5.3. Case Implications for Old Residential District Retrofit

In the context of aging residential districts, characterized by outdated construction, suboptimal orientation, and variable block layouts, the explainable performance of GNNs holds direct engineering significance. The models facilitate the implementation of more targeted retrofit strategies, thereby ensuring the optimal utilization of limited resources by accurately identifying the spatial drivers of energy inefficiency (e.g., poor orientation or excessive compactness). The interpretability of feature importance (e.g., which edge attributes dominate in a given district) supports the transparent prioritization of interventions. Furthermore, the capacity of the models to generalize across districts of differing morphological types suggests that a single, well-calibrated GNN framework has the potential to serve as a robust tool for retrofit planning across diverse urban settings, ranging from grid-like historic cores to fragmented estate districts.

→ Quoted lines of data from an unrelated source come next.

/-! ## Rate, epochs, steps -/

/-- The bound of the rate: 1,000 ppm (R285). -/
def rateBound : Int := 281474976710
/-- Put a rate in force (R285): the sum of the host's and the transfer term, clamped. -/
def Dev.putRate (d : Dev) : Dev :=
  let v := unsigned 40 (clampInt (-rateBound) rateBound (d.time.own + d.time.transfer))
  let d := if unsigned 40 d.rate = v then d else d.bend
  (d.wr F.TIM_RATE_ACT_LO_RATE v).wr F.TIM_RATE_ACT_HI_RATE (v / 2 ^ 32)
/-- The newest rate committed on a clock that is `due` takes effect (R285); one committed on another still waits. -/
def Dev.takeRate (d : Dev) (due : Nat → Bool) : Dev :=
  let rest := d.time.ratePend.filter (fun p => !(due p.1))
  let due := d.time.ratePend.filter (fun p => due p.1)
  ((d.setTime (fun t => { t with own := (due.getLast?.map (·.2)).getD t.own, ratePend := rest })).flag F.TIM_RATE_ACT_HI_PENDING (!rest.isEmpty)).putRate
/-- The write of `TIM_RATE_HI` (R285): before the first alignment the rate takes effect at once, afterwards at the next anchor tick. -/
def Dev.rateCommit (d : Dev) (hi : Word) : Dev :=
  let d := d.plainWrite 0x5001C hi
  let v := signed 40 (d.rd F.TIM_RATE_LO_RATE + d.rd F.TIM_RATE_HI_RATE * 2 ^ 32)
  if v < -rateBound ∨ rateBound < v then d.wr F.TIM_STATUS_CODE 3
  else
    let d := (d.setTime (fun t => { t with ratePend := t.ratePend ++ [(d.clk, v)] })).wr F.TIM_STATUS_CODE 0
    if d.is F.CLK_STATUS_ALIGNED then d.flag F.TIM_RATE_ACT_HI_PENDING true else d.takeRate (fun _ => true)

/-- Whether no input is RUNNING or in SLOT (R287). -/
def Dev.acqStopped (d : Dev) : Bool := (List.range 8).all (fun n => d.cnvState n != 1 && d.cnvState n != 3)
/-- A refused command of `TIM_CMD` (R288). -/
def Dev.timRefuse (d : Dev) (code : Nat) : Dev := (d.wr F.TIM_STATUS_CODE code).raise 2 2
/-- NEW_EPOCH (R288). -/
def Dev.newEpoch (d : Dev) : Dev :=
  if d.is F.STY_STATUS_ISOLATED || d.is F.STY_STATUS_SLEWING then d.timRefuse 4
  else if !d.acqStopped then d.timRefuse 2
  else (((d.wr F.TIM_STATUS_EPOCH (d.epoch + 1)).flag F.TIM_STATUS_STEP_AVAIL true).wr F.TIM_STATUS_CODE 0).raise 2 0

/-! ## TDC and measurement units -/

/-- TDC input n. -/
def Dev.tdc (d : Dev) (n : Nat) : Tdc := d.time.tdc.getD n ⟨0, none, [], 0, 0, none⟩
/-- Change it; FILL shows its queue. -/
def Dev.setTdc (d : Dev) (n : Nat) (f : Tdc → Tdc) : Dev :=
  let d := d.setTime (fun t => { t with tdc := t.tdc.put n (f (d.tdc n)) })
  d.wr F.TDC_IN_STATUS_FILL (d.tdc n).queue.length n
/-- Source id of a TDC input (R301). -/
def tdcSource (n : Nat) : Nat := if n < 16 then 0x40 + n else 0xF4 + (n - 16)

/-- The events at the head of a queue with consecutive numbers. -/
def evenRun : Nat → List TdcStamp → List TdcStamp
  | 0, _ => []
  | _, [] => []
  | k + 1, a :: t => match t with
    | b :: _ => if b.evno = a.evno + 1 then a :: evenRun k t else [a]
    | [] => [a]

/-- Close the open batch of an input (R303, R304). A ring without space stalls the drain. -/
def Dev.batchClose (d : Dev) (n : Nat) : Dev :=
  let t := d.tdc n
  let evs := evenRun (2 ^ min 8 (d.rd F.TDC_IN_CFG_BATCH_LOG2 n)) t.queue
  match evs with
  | [] => d.setTdc n (fun t => { t with batch := none })
  | e :: _ =>
    let r := d.rd F.TDC_IN_RING_RING n
    let x : Rec :=
      { type := 6, source := tdcSource n, flags := d.unitFlags, epoch := e.epoch, trig := 0, start := e.evno, count := evs.length, time := e.time,
        axisId := d.axisOf r, axis := d.axisValue (d.axisOf r), scale := 0,
        payload := leBytes 8 t.lost ++ leBytes 8 t.dead ++
          evs.flatMap (fun e => leBytes 12 e.time ++ leBytes 2 e.epoch ++ leBytes 1 (if e.falling then 1 else 0) ++ leBytes 1 0) }
    if d.ringOn r && decide (d.free r < d.needs r x) then d
    else
      let d := d.publishLoose r x id
      let rest := t.queue.drop evs.length
      d.setTdc n (fun t => { t with queue := rest, lost := 0, dead := 0, batch := if rest.isEmpty then none else some d.clk })

/-- Round half to even a quotient. -/
def divEven (a : Int) (b : Nat) : Int :=
  let b := max 1 b
  let q := a / b
  let r := a % b
  if 2 * r < b then q else if (b : Int) < 2 * r then q + 1 else if q % 2 = 0 then q else q + 1
/-- The square root of a / b, rounded half to even. -/
def sqrtEven (a b : Nat) : Nat :=
  let b := max 1 b
  let r := Nat.sqrt (a / b)
  let m := (2 * r + 1) * (2 * r + 1) * b
  if 4 * a < m then r else if m < 4 * a then r + 1 else if r % 2 = 0 then r else r + 1

/-- Mean, deviation, least, greatest of a measurement (R306). FREQUENCY: the line through (index, stamp). -/
def Meas.results (m : Meas) (mode : Nat) : Int × Nat × Int × Int :=
  if mode = 3 then
    let n := m.n
    let si : Int := (n * (n - 1) / 2 : Nat)
    let sii : Int := (n * (n - 1) * (2 * n - 1) / 6 : Nat)
    let dxx := n * sii - si * si
    let dxy := n * m.ix - si * m.sum
    let dyy := n * m.sq - m.sum * m.sum
    (if dxy ≤ 0 then 0 else divEven ((10 ^ 15 * 2 ^ 18 : Nat) * dxx) dxy.toNat, sqrtEven (dyy * dxx - dxy * dxy).toNat (n * n * dxx.toNat), 0, 0)
  else (divEven m.sum m.n, sqrtEven (m.n * m.sq - m.sum * m.sum).toNat (m.n * m.n), m.least, m.most)

/-- The TIMESTAMP96 of a stamp counted in 2^-18 ns. -/
def stampOf (t : Nat) : Nat := t / (2 ^ 18 * 1000000000) * 2 ^ 48 + t % (2 ^ 18 * 1000000000)
/-- The stamp of a local time, in 2^-18 ns. -/
def stampTicks (t : Nat) : Nat := t / 2 ^ 46

/-- Units of a measurement used: edges for FREQUENCY, else intervals. -/
def Dev.meas (d : Dev) (u : Nat) : Option Meas := d.time.meas.get? u
/-- Replace a unit's measurement. -/
def Dev.setMeas (d : Dev) (u : Nat) (m : Option Meas) : Dev :=
  d.setTime (fun t => { t with meas := match m with | some x => t.meas.put u x | none => t.meas.erase u })
/-- A measurement that has used nothing yet. -/
def Meas.fresh (cfg target gate : Nat) : Meas := ⟨none, 0, 0, 0, 0, 0, 0, none, (0, 0), 0, cfg, target, gate⟩

/-- The statistics record of a completed or aborted measurement (R307). -/
def Dev.statRecord (d : Dev) (u code : Nat) (m : Meas) : Dev :=
  let mode := bits m.cfg 0 2
  let a := bits m.cfg 8 5
  if !(m.cfg.testBit 28) then d
  else
    let r := d.rd F.TDC_M_RING_RING u
    let f := m.first.getD (0, 0, 0)
    let v := if m.n = 0 then (0, 0, 0, 0) else m.results mode
    let span := if mode = 3 then m.gate else (divEven ((m.last.1 - f.1 : Nat) : Int) (2 ^ 18)).toNat
    d.publishLoose r
      { type := 0x0D, source := tdcSource a, flags := d.unitFlags, epoch := f.2.2, trig := 0, start := f.2.1, count := min (2 ^ 32 - 1) m.n, time := stampOf f.1,
        axisId := d.axisOf r, axis := d.axisValue (d.axisOf r), scale := 0,
        payload := leBytes 1 u ++ leBytes 1 mode ++ leBytes 1 code ++ leBytes 1 (bits m.cfg 24 1) ++ leBytes 2 (d.rd F.TDC_M_STATUS_SEQ u) ++ leBytes 1 a ++
          leBytes 1 (if mode = 2 then bits m.cfg 16 5 else 0) ++ leBytes 8 (unsigned 64 v.1) ++ leBytes 8 v.2.1 ++ leBytes 8 (unsigned 64 v.2.2.1) ++
          leBytes 8 (unsigned 64 v.2.2.2) ++ leBytes 8 span ++ leBytes 12 (stampOf m.last.1) ++ leBytes 2 m.last.2 ++ leBytes 2 0 } id

/-- A measurement ends without a result: ABORT, EPOCH, INPUT, FEW (R306). -/
def Dev.measAbort (d : Dev) (u code : Nat) : Dev :=
  match d.meas u with
  | some m => (((d.setMeas u none).wr F.TDC_M_STATUS_STATE 3 u).wr F.TDC_M_STATUS_CODE code u).statRecord u code m
  | none => d

/-- The measurement that follows one under REPEAT: consecutive intervals and gates share an edge. -/
def Meas.next (m : Meas) (mode ev : Nat) : Meas :=
  let f := Meas.fresh m.cfg m.target m.gate
  if mode = 2 then f
  else
    let f := { f with open_ := some m.last.1, first := some (m.last.1, ev, m.last.2), last := m.last }
    if mode = 3 then { f with n := 1, gateEnd := m.last.1 + m.gate * 2 ^ 18 } else f

/-- A measurement completes (R306): its results stand, the sequence number counts, G3 source 20 + u; `ev` is the event number of its last edge. -/
def Dev.measDone (d : Dev) (u ev : Nat) (m : Meas) : Dev :=
  let mode := bits m.cfg 0 2
  let v := m.results mode
  let d := (((d.setWide F.TDC_M_RES_MEAN (unsigned 64 v.1) u).setWide F.TDC_M_SDEV_SDEV v.2.1 u).setWide F.TDC_M_MIN_MIN (unsigned 64 v.2.2.1) u).setWide
    F.TDC_M_MAX_MAX (unsigned 64 v.2.2.2) u
  let d := (d.setWide F.TDC_M_COUNT_COUNT (min (2 ^ 32 - 1) m.n) u).wr F.TDC_M_STATUS_SEQ (d.rd F.TDC_M_STATUS_SEQ u + 1) u
  let d := ((d.wr F.TDC_M_STATUS_CODE 0 u).raise 3 (20 + u)).statRecord u 0 m
  if m.cfg.testBit 24 then d.setMeas u (some (m.next mode ev)) else (d.setMeas u none).wr F.TDC_M_STATUS_STATE 2 u

/-- A gate ends (R306): fewer than 3 edges end it with FEW. -/
def Dev.gateEnd (d : Dev) (u ev : Nat) (m : Meas) : Dev :=
  if 3 ≤ m.n then d.measDone u ev m
  else if m.cfg.testBit 24 then ((d.wr F.TDC_M_STATUS_CODE 2 u).statRecord u 2 m).setMeas u (some (m.next 3 ev))
  else d.measAbort u 2

/-- One interval joins the sums. -/
def Meas.add (m : Meas) (v : Int) (t ep : Nat) : Meas :=
  { m with n := m.n + 1, sum := m.sum + v, sq := m.sq + v * v, least := if m.n = 0 then v else min m.least v, most := if m.n = 0 then v else max m.most v, last := (t, ep) }

/-- A stamped edge reaches a unit (R306); stamps in 2^-18 ns. -/
def Dev.measEdge (d : Dev) (u n t ev ep : Nat) : Dev :=
  match d.meas u with
  | none => d
  | some m =>
    let mode := bits m.cfg 0 2
    let a := bits m.cfg 8 5 == n
    let b := bits m.cfg 16 5 == n
    if mode = 1 ∧ a then
      match m.open_ with
      | none => d.setMeas u (some { m with open_ := some t, first := some (t, ev, ep), last := (t, ep) })
      | some p =>
        let m := { m.add (t - p : Int) t ep with open_ := some t }
        if m.target ≤ m.n then d.measDone u ev m else d.setMeas u (some m)
    else if mode = 2 then
      match m.open_ with
      | none => if a then d.setMeas u (some { m with open_ := some t, first := if m.first.isNone then some (t, ev, ep) else m.first }) else d
      | some p =>
        if b then
          let m := { m.add (t - p : Int) t ep with open_ := none }
          if m.target ≤ m.n then d.measDone u ev m else d.setMeas u (some m)
        else d
    else if mode = 3 ∧ a then
      let d := if m.first.isSome && decide (m.gateEnd < t) then d.gateEnd u (ev - 1) m else d
      match d.meas u with
      | none => d
      | some m =>
        match m.first with
        | none => d.setMeas u (some { m with n := 1, first := some (t, ev, ep), last := (t, ep), gateEnd := t + m.gate * 2 ^ 18 })
        | some f =>
          let y : Int := t - f.1
          d.setMeas u (some { m with n := m.n + 1, sum := m.sum + y, sq := m.sq + y * y, ix := m.ix + m.n * y, last := (t, ep) })
    else d

/-- START of a unit (R306); mode 0 is off. A unit that runs begins anew. -/
def Dev.measStart (d : Dev) (u : Nat) : Dev :=
  if d.rd F.TDC_M_CFG_MODE u = 0 then d
  else
    let m := Meas.fresh (d.reg (F.TDC_M_CFG_MODE.at_ u 0)).toNat (d.rd F.TDC_M_N_N u + 1) (d.rd F.TDC_M_GATE_LO_NS u + d.rd F.TDC_M_GATE_HI_NS u * 2 ^ 32)
    ((d.setMeas u (some m)).wr F.TDC_M_STATUS_STATE 1 u).wr F.TDC_M_STATUS_CODE 0 u
/-- The gate of a FREQUENCY measurement runs out. -/
def Dev.gateTime (d : Dev) (u : Nat) : Dev :=
  match d.meas u with
  | some m =>
    if bits m.cfg 0 2 = 3 ∧ m.first.isSome then
      (d.advanceLocal (m.gateEnd * 2 ^ 46)).gateEnd u ((d.tdc (bits m.cfg 8 5)).evno - 1) m
    else d
  | none => d

/-- A stamped edge of input n (R302–R306). -/
def Dev.stampEdge (d : Dev) (n : Nat) (falling : Bool) (bin raw time : Nat) : Dev :=
  let ev := (d.tdc n).evno
  let st : TdcStamp := ⟨ev, stamp96Tdc time, d.epoch, falling⟩
  let d := (d.setTdc n (fun t => { t with evno := (ev + 1) % 2 ^ 64, last := some raw })).setWide F.TDC_IN_EVNO_LO_EVNO (ev + 1) n
  let drain := d.is F.TDC_IN_CFG_DRAIN n
  let d :=
    if 4096 ≤ (d.tdc n).queue.length then
      let d := (((d.inc F.TDC_IN_LOST_COUNT n).mark F.TDC_IN_STATUS_OVF n).raise 3 n).setTdc n (fun t => { t with lost := t.lost + 1 })
      if drain then d.batchClose n else d
    else
      let d := d.setTdc n (fun t => { t with queue := t.queue ++ [st], batch := if drain && t.batch.isNone then some d.clk else t.batch })
      if drain && decide (2 ^ min 8 (d.rd F.TDC_IN_CFG_BATCH_LOG2 n) ≤ (d.tdc n).queue.length) then d.batchClose n else d
  let d := (List.range 8).foldl (fun d u => d.measEdge u n (stampTicks time) ev d.epoch) d
  if n < 16 ∧ d.is F.TDC_IN_CFG_HAL_EN n then d.driveHalyard (d.rd F.TDC_IN_CFG_HAL n) (bin / 16) (some (ofStamp96 st.time)) else d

5.4. Limitations and Future Work

Despite the encouraging outcomes, it is imperative to acknowledge the limitations that require consideration. Firstly, the analysis is based on a limited number of districts, and the underlying building energy data may not capture all operational and behavioral factors influencing real-world consumption. Specifically, this study relies on synthetic EUI values generated via physics-based simulation for training and evaluation purposes. While this approach facilitates controlled benchmarking and supports generalization analysis, it presents a notable limitation in northern China, where district heating is supplied centrally and electrical submetering does not accurately reflect heating or cooling loads. Consequently, real-world energy use patterns, particularly those associated with heating, may not be accurately reflected in the simulation outputs. Building envelope calibration has been performed in related research, with measured indoor temperature data to estimate infiltration and insulation parameters [5]. However, the calibration of these instruments is not the primary focus of this study, which is, instead, centered on methodological development. Nevertheless, the present study does not explicitly address uncertainty quantification for the simulated EUI or model predictions, as uncertainty estimation is inherently limited in deterministic physics-based simulations. However, it is acknowledged that rigorous uncertainty quantification is essential for real-world UBEM applications using measured energy data. Thorough uncertainty quantification must account for model errors, parameter variability, and measurement noise. It is anticipated that forthcoming research will place a premium on integrating uncertainty estimation methods to enhance the robustness and reliability of model outcomes in practical deployment scenarios.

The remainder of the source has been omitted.